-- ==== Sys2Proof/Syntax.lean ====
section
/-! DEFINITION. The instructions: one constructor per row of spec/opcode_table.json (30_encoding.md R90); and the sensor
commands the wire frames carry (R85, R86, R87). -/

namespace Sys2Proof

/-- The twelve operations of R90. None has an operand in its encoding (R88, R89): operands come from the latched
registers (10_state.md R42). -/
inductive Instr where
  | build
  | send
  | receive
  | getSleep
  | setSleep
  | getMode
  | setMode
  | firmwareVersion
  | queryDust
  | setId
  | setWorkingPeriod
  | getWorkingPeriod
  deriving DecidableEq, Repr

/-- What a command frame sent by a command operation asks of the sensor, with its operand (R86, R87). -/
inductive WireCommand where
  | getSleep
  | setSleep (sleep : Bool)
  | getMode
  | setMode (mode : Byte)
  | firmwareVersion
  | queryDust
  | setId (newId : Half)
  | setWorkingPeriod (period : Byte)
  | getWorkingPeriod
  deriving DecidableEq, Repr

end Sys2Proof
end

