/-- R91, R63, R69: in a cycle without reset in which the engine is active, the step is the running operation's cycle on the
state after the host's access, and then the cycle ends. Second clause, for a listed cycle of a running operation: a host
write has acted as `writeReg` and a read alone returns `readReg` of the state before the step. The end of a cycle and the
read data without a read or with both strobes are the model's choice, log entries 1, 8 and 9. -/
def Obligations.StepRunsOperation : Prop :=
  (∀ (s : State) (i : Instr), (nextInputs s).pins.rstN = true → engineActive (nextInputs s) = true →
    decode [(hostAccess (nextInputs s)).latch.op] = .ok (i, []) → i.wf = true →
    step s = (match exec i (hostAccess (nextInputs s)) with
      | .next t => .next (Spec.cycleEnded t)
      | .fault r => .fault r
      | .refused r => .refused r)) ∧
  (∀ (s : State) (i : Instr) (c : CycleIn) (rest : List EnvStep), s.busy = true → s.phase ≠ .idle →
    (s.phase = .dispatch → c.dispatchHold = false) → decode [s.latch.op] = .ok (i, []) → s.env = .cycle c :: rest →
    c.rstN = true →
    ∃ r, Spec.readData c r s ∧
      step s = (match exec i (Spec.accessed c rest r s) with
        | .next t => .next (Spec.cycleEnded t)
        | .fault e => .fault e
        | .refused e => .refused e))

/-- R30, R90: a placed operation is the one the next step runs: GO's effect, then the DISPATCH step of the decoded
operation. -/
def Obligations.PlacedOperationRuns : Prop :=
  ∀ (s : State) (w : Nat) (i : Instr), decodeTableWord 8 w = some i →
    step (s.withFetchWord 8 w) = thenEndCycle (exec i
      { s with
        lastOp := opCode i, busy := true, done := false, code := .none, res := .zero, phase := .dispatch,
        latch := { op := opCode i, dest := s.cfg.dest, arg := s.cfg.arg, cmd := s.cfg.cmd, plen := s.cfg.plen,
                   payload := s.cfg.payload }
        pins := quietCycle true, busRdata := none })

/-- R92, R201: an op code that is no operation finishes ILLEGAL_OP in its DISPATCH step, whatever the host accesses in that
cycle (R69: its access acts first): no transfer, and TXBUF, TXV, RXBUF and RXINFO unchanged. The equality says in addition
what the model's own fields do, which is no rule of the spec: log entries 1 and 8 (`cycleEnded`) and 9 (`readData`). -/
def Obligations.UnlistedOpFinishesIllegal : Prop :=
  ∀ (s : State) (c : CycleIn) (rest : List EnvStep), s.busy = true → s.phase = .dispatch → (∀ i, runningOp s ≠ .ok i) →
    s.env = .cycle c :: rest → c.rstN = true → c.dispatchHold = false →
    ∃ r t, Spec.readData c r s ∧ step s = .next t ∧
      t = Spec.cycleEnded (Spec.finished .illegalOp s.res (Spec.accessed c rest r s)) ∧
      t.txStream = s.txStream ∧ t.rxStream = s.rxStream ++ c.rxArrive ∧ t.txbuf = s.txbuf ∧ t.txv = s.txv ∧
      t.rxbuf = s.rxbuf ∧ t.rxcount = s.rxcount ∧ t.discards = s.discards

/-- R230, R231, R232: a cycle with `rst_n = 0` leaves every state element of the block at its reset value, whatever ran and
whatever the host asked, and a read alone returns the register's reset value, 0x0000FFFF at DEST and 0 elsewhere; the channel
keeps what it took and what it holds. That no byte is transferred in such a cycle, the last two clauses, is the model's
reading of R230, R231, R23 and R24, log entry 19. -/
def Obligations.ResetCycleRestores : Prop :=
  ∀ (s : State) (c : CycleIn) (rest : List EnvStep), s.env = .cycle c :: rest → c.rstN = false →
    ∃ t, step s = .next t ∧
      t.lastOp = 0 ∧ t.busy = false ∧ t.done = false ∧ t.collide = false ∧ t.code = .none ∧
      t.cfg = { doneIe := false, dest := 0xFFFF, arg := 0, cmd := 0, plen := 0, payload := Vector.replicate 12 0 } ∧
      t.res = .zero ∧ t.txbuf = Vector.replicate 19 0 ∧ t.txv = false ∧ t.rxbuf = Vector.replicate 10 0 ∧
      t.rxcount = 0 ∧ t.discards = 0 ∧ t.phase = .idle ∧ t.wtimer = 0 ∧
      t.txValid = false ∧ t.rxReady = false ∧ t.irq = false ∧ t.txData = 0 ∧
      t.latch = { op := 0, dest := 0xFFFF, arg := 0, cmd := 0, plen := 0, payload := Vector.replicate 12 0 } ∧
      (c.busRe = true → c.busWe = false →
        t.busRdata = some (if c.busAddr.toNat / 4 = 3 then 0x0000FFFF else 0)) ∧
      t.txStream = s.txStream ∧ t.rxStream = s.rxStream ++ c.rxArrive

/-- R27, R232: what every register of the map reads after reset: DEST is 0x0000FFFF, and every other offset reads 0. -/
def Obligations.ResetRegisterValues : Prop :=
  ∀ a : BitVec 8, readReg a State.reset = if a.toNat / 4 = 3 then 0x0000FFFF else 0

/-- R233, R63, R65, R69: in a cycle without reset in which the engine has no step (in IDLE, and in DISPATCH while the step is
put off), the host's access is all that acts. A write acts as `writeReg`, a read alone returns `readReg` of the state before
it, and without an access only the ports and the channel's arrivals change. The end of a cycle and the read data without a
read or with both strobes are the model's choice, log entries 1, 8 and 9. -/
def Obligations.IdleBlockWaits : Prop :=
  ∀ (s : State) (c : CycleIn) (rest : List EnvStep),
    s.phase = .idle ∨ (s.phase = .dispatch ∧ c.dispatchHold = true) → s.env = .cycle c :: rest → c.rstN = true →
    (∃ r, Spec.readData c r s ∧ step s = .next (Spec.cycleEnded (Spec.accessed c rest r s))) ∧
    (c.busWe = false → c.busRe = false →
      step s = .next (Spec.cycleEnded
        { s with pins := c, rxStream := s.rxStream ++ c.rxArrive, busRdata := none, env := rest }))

====================

• **ABOUT THIS TASK**
Within the listing above, work out how many lines hold "rxcount", and answer with that number only.

• **REPLY**
2